In his remarkably thorough book on Kerry’s formative youth, Douglas Brinkley tells a story about the two of us in the moments just before Kerry began his statement to the Senate Foreign Relations Committee in 1971. We had walked from the Vietnam veterans’ encampment on the National Mall together, taking a detour while he defused a potentially volatile demonstration outside the Supreme Court. When we entered the Dirksen Senate Office Building and raced up the stairs a few minutes before he was due to speak, we were struck by the absence of people in the stairwell and in the long corridor approaching the hearing room. It felt like a Sunday.

But when we reached the door and opened it a crack, Kerry drew back suddenly, stunned at the sight of a completely packed room. I nudged him forward again and attempted to cut the tension by saying, “Go ahead. Be famous. See if I care.”
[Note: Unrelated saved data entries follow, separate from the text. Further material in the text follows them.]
/-! ## `emitDelay` -/

@[simp] theorem State.emitDelay_lines (ms : BitVec 7) : (s.emitDelay ms).lines = s.lines := rfl
@[simp] theorem State.emitDelay_cs (ms : BitVec 7) : (s.emitDelay ms).cs = s.cs := rfl
@[simp] theorem State.emitDelay_busy (ms : BitVec 7) : (s.emitDelay ms).busy = s.busy := rfl
@[simp] theorem State.emitDelay_upc (ms : BitVec 7) : (s.emitDelay ms).upc = s.upc := rfl
@[simp] theorem State.emitDelay_op (ms : BitVec 7) : (s.emitDelay ms).op = s.op := rfl
@[simp] theorem State.emitDelay_fault (ms : BitVec 7) : (s.emitDelay ms).fault = s.fault := rfl
@[simp] theorem State.emitDelay_temp (ms : BitVec 7) : (s.emitDelay ms).temp = s.temp := rfl
@[simp] theorem State.emitDelay_txt (ms : BitVec 7) : (s.emitDelay ms).txt = s.txt := rfl
@[simp] theorem State.emitDelay_pending (ms : BitVec 7) : (s.emitDelay ms).pending = some ⟨ms.setWidth 16, .sequencer⟩ := rfl
@[simp] theorem State.emitDelay_resp (ms : BitVec 7) : (s.emitDelay ms).resp = s.resp := rfl
@[simp] theorem State.emitDelay_trace (ms : BitVec 7) : (s.emitDelay ms).trace = s.trace ++ [.delay ms] := rfl
@[simp] theorem State.emitDelay_now (ms : BitVec 7) : (s.emitDelay ms).now = s.now := rfl
@[simp] theorem State.emitDelay_host (ms : BitVec 7) : (s.emitDelay ms).host = s.host := rfl
@[simp] theorem State.emitDelay_timer (ms : BitVec 7) : (s.emitDelay ms).timer = s.timer := rfl
@[simp] theorem State.emitDelay_rst (ms : BitVec 7) : (s.emitDelay ms).rst = s.rst := rfl

/-! ## `delayReturned` -/

@[simp] theorem State.delayReturned_lines (ms : BitVec 16) (late : Rat) (tm : Timer) : (s.delayReturned ms late tm).lines = s.lines := rfl
@[simp] theorem State.delayReturned_cs (ms : BitVec 16) (late : Rat) (tm : Timer) : (s.delayReturned ms late tm).cs = s.cs := rfl
@[simp] theorem State.delayReturned_busy (ms : BitVec 16) (late : Rat) (tm : Timer) : (s.delayReturned ms late tm).busy = s.busy := rfl
@[simp] theorem State.delayReturned_upc (ms : BitVec 16) (late : Rat) (tm : Timer) : (s.delayReturned ms late tm).upc = s.upc := rfl
@[simp] theorem State.delayReturned_op (ms : BitVec 16) (late : Rat) (tm : Timer) : (s.delayReturned ms late tm).op = s.op := rfl
@[simp] theorem State.delayReturned_fault (ms : BitVec 16) (late : Rat) (tm : Timer) : (s.delayReturned ms late tm).fault = s.fault := rfl
@[simp] theorem State.delayReturned_temp (ms : BitVec 16) (late : Rat) (tm : Timer) : (s.delayReturned ms late tm).temp = s.temp := rfl
@[simp] theorem State.delayReturned_txt (ms : BitVec 16) (late : Rat) (tm : Timer) : (s.delayReturned ms late tm).txt = s.txt := rfl
@[simp] theorem State.delayReturned_pending (ms : BitVec 16) (late : Rat) (tm : Timer) : (s.delayReturned ms late tm).pending = none := rfl
@[simp] theorem State.delayReturned_resp (ms : BitVec 16) (late : Rat) (tm : Timer) : (s.delayReturned ms late tm).resp = s.resp := rfl
@[simp] theorem State.delayReturned_trace (ms : BitVec 16) (late : Rat) (tm : Timer) : (s.delayReturned ms late tm).trace = s.trace := rfl
@[simp] theorem State.delayReturned_now (ms : BitVec 16) (late : Rat) (tm : Timer) : (s.delayReturned ms late tm).now = s.now + ((ms.toNat : Rat) + late) := rfl
@[simp] theorem State.delayReturned_host (ms : BitVec 16) (late : Rat) (tm : Timer) : (s.delayReturned ms late tm).host = s.host := rfl
@[simp] theorem State.delayReturned_timer (ms : BitVec 16) (late : Rat) (tm : Timer) : (s.delayReturned ms late tm).timer = tm := rfl
@[simp] theorem State.delayReturned_rst (ms : BitVec 16) (late : Rat) (tm : Timer) : (s.delayReturned ms late tm).rst = s.rst := rfl
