-- ==== Sys2Proof/Laws/Ops.lean ====
section
/-! SUPPORT. What each shared operation can do, said once: the micro-operations, the timing collaborator, running a
micro-program, the checks on a request. -/

namespace Sys2Proof.Machine

/-! ## Outcomes -/

@[simp] theorem andThen_next (s : State) (f : State → Result) : andThen (.next s) f = f s := rfl

@[simp] theorem andThen_refused (x : Refusal) (f : State → Result) : andThen (.refused x) f = .refused x := rfl

/-- A next state comes only through a next state. -/
theorem andThen_eq_next {r : Result} {f : State → Result} {t : State} (h : andThen r f = .next t) :
    ∃ s, r = .next s ∧ f s = .next t := by
  cases r with
  | next s => exact ⟨s, rfl, h⟩
  | fault x => cases x
  | refused x => cases h

/-! ## Lines -/

/-- The multiplexer writes the line it names and no other (R100, R131). -/
theorem Lines.get_put (L : Lines) (l l' : Line) (v : Level) :
    (L.put l v).get l' = if l' = l then latchOf v else L.get l' := by
  cases l <;> cases l' <;> rfl

theorem Lines.after_append (L : Lines) (us vs : List MicroOp) :
    L.after (us ++ vs) = (L.after us).after vs := by
  induction us generalizing L with
  | nil => rfl
  | cons u us ih => cases u <;> exact ih _

theorem requestedMs_append (us vs : List MicroOp) : requestedMs (us ++ vs) = requestedMs us + requestedMs vs := by
  induction us with
  | nil => simp [requestedMs]
  | cons u us ih => cases u <;> simp [requestedMs, ih, Nat.add_assoc]

/-! ## Micro-operations -/

theorem performSet_of_wellFormed {l : Line} {v : Level} (h : (MicroOp.set l v).wellFormed = true) (s : State) :
    performSet l v s = .next (s.emitSet l v) := by
  simp [performSet, h]

theorem performDelay_of_wellFormed {ms : BitVec 7} (h : (MicroOp.delay ms).wellFormed = true) (s : State) :
    performDelay ms s = .next (s.emitDelay ms) := by
  simp [performDelay, h]

/-- A `SET` that answers a next state has driven its line and recorded it, and nothing else. -/
theorem performSet_eq_next {l : Line} {v : Level} {s t : State} (h : performSet l v s = .next t) :
    t = s.emitSet l v := by
  unfold performSet at h
  split at h <;> cases h
  rfl

/-- A `DELAY` that answers a next state is recorded and pending, and nothing else. -/
theorem performDelay_eq_next {ms : BitVec 7} {s t : State} (h : performDelay ms s = .next t) :
    t = s.emitDelay ms := by
  unfold performDelay at h
  split at h <;> cases h
  rfl

/-! ## The timing collaborator -/

/-- It never returns early, and it hangs when it would have hung (R270). -/
theorem Timer.answer_spec {t t' : Timer} {late : Rat} (h : t.answer = some (late, t')) :
    0 ≤ late ∧ t'.stalls = t.stalls := by
  unfold Timer.answer at h
  split at h <;> cases h
  exact ⟨le_max_right _ _, rfl⟩

/-- One that does not stall answers. -/
theorem Timer.answer_isSome {t : Timer} (h : t.stalls = false) : ∃ a, t.answer = some a := by
  have hn : t.hangsAt = none := by simpa [Timer.stalls] using h
  exact ⟨_, by simp [Timer.answer, Timer.hung, hn]; rfl⟩

/-- A delay waited out has passed at least the time asked for, and only `now`, the collaborator and the pending delay
have changed (R132). -/
theorem State.awaitDelay_eq_some {s t : State} {ms : BitVec 16} (h : s.awaitDelay ms = some t) :
    ∃ late tm, 0 ≤ late ∧ tm.stalls = s.timer.stalls ∧ t = s.delayReturned ms late tm := by
  unfold State.awaitDelay at h
  cases ha : s.timer.answer with
  | none => simp [ha] at h
  | some a =>
    obtain ⟨h0, h1⟩ := Timer.answer_spec (t' := a.2) (late := a.1) ha
    refine ⟨a.1, a.2, h0, h1, ?_⟩
    simpa [ha] using h.symm

/-- Some return comes when the collaborator does not stall. -/
theorem State.awaitDelay_isSome {s : State} (h : s.timer.stalls = false) (ms : BitVec 16) :
    ∃ t, s.awaitDelay ms = some t := by
  obtain ⟨a, ha⟩ := Timer.answer_isSome h
  exact ⟨s.delayReturned ms a.1 a.2, by simp [State.awaitDelay, ha]⟩

/-! ## Running a micro-program -/

/-- What running micro-operations to completion changes: the lines as their `SET`s say, the trace by exactly them,
and `now` by at least the time they ask for. Everything else but the collaborator and the pending delay is as it was. -/
structure Performed (s t : State) (us : List MicroOp) : Prop where
  eq : t = { s with lines := s.lines.after us, trace := s.trace ++ us, now := t.now, timer := t.timer,
                    pending := t.pending }
  pending : s.pending = none → t.pending = none
  time : s.now + (requestedMs us : Rat) ≤ t.now
  stalls : t.timer.stalls = s.timer.stalls

/-- Well-formed micro-operations run to completion when the timing collaborator does not stall. -/
theorem runMicroOps_performs {us : List MicroOp} (hus : ∀ u ∈ us, u.wellFormed = true) {s : State}
    (hs : s.timer.stalls = false) : ∃ t, runMicroOps us s = .next t ∧ Performed s t us := by
  induction us generalizing s with
  | nil => exact ⟨s, rfl, by simp [Lines.after], id, by simp [requestedMs], rfl⟩
  | cons u us ih =>
    have hu := hus u (by simp)
    have hus' : ∀ u ∈ us, u.wellFormed = true := fun u h => hus u (by simp [h])
    cases u with
    | set l v =>
      obtain ⟨t, ht, hp⟩ := ih hus' (s := s.emitSet l v) hs
      refine ⟨t, by simp [runMicroOps, performSet_of_wellFormed hu, ht], ?_, hp.pending, hp.time, hp.stalls⟩
      simpa [Lines.after] using hp.eq
    | delay ms =>
      obtain ⟨r, hr⟩ := State.awaitDelay_isSome (s := s.emitDelay ms) hs (ms.setWidth 16)
      obtain ⟨late, tm, h0, h1, rfl⟩ := State.awaitDelay_eq_some hr
      obtain ⟨t, ht, hp⟩ := ih hus' (s := (s.emitDelay ms).delayReturned (ms.setWidth 16) late tm)
        (by simpa using h1.trans hs)
      refine ⟨t, by simp [runMicroOps, performDelay_of_wellFormed hu, hr, ht], ?_, fun _ => hp.pending rfl, ?_,
        by simpa using hp.stalls.trans h1⟩
      · have := hp.eq
        simpa [Lines.after] using this
      · have h2 := hp.time
        have h3 : (ms.setWidth 16).toNat = ms.toNat := by simp; omega
        simp only [State.delayReturned_now, State.emitDelay_now, h3] at h2
        simp only [requestedMs, Nat.cast_add]
        linarith

/-! ## The checks on a request -/

/-- A bus operation requested of an idle block without a fault, and with none of its own, is accepted. -/
theorem busRequest_accepts {go : State → State} {s : State} (hb : s.busy = false) (hf : s.fault = none) :
    busRequest none go s = .next (go s) := by
  simp [busRequest, hb, hf]

/-- A faulted block answers its stored code and does nothing (R258). -/
theorem busRequest_faulted {own : Option FaultCode} {go : State → State} {s : State} {c : FaultCode}
    (hb : s.busy = false) (hf : s.fault = some c) :
    busRequest own go s = .next (s.respond ⟨some c, none⟩) := by
  simp [busRequest, hb, hf]

/-- An operation's own fault is entered (R256). -/
theorem busRequest_raises {go : State → State} {s : State} {c : FaultCode} (hb : s.busy = false)
    (hf : s.fault = none) : busRequest (some c) go s = .next (s.raiseFault c) := by
  simp [busRequest, hb, hf]

/-- Everything a bus request can do when it answers a next state. -/
theorem busRequest_eq_next {own : Option FaultCode} {go : State → State} {s t : State}
    (h : busRequest own go s = .next t) :
    s.busy = false ∧
      ((∃ c, s.fault = some c ∧ t = s.respond ⟨some c, none⟩) ∨
       (∃ c, s.fault = none ∧ own = some c ∧ t = s.raiseFault c) ∨
       (s.fault = none ∧ own = none ∧ t = go s)) := by
  unfold busRequest at h
  split at h
  · cases h
  · rename_i hb
    refine ⟨by simpa using hb, ?_⟩
    split at h
    · rename_i c hf
      cases h
      exact .inl ⟨c, hf, rfl⟩
    · rename_i hf
      split at h
      · rename_i c
        cases h
        exact .inr (.inl ⟨c, hf, rfl, rfl⟩)
      · cases h
        exact .inr (.inr ⟨hf, rfl, rfl⟩)

end Sys2Proof.Machine
end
It never occurred to me or to him where that moment might one day lead. I think it’s important that the presidency looms on his horizon not as a codicil in some trust fund, a virtual entitlement by virtue of lucky birth. Instead, it looms at the end of a long climb up the ladder from assistant county prosecutor.

John Kerry is a good, tough man. He is curious, grounded after a public and personal life that has not always been pleasant, a fan of ideas whose practical side has usually kept him from policy wonkery, a natural progressive with the added fixation on what works that made fdr and jfk so interesting. I know it is chic to be disdainful, but the modern Democratic neurosis gets in the way of a solid case for affection. Without embarrassment, and after a very long journey, I really like this guy. As one of his top campaign officials, himself a convert since the primaries ended, told me recently, this is pure Merle Haggard. It’s not love, but it’s not bad.


Thomas Oliphant is a columnist for The Boston Globe.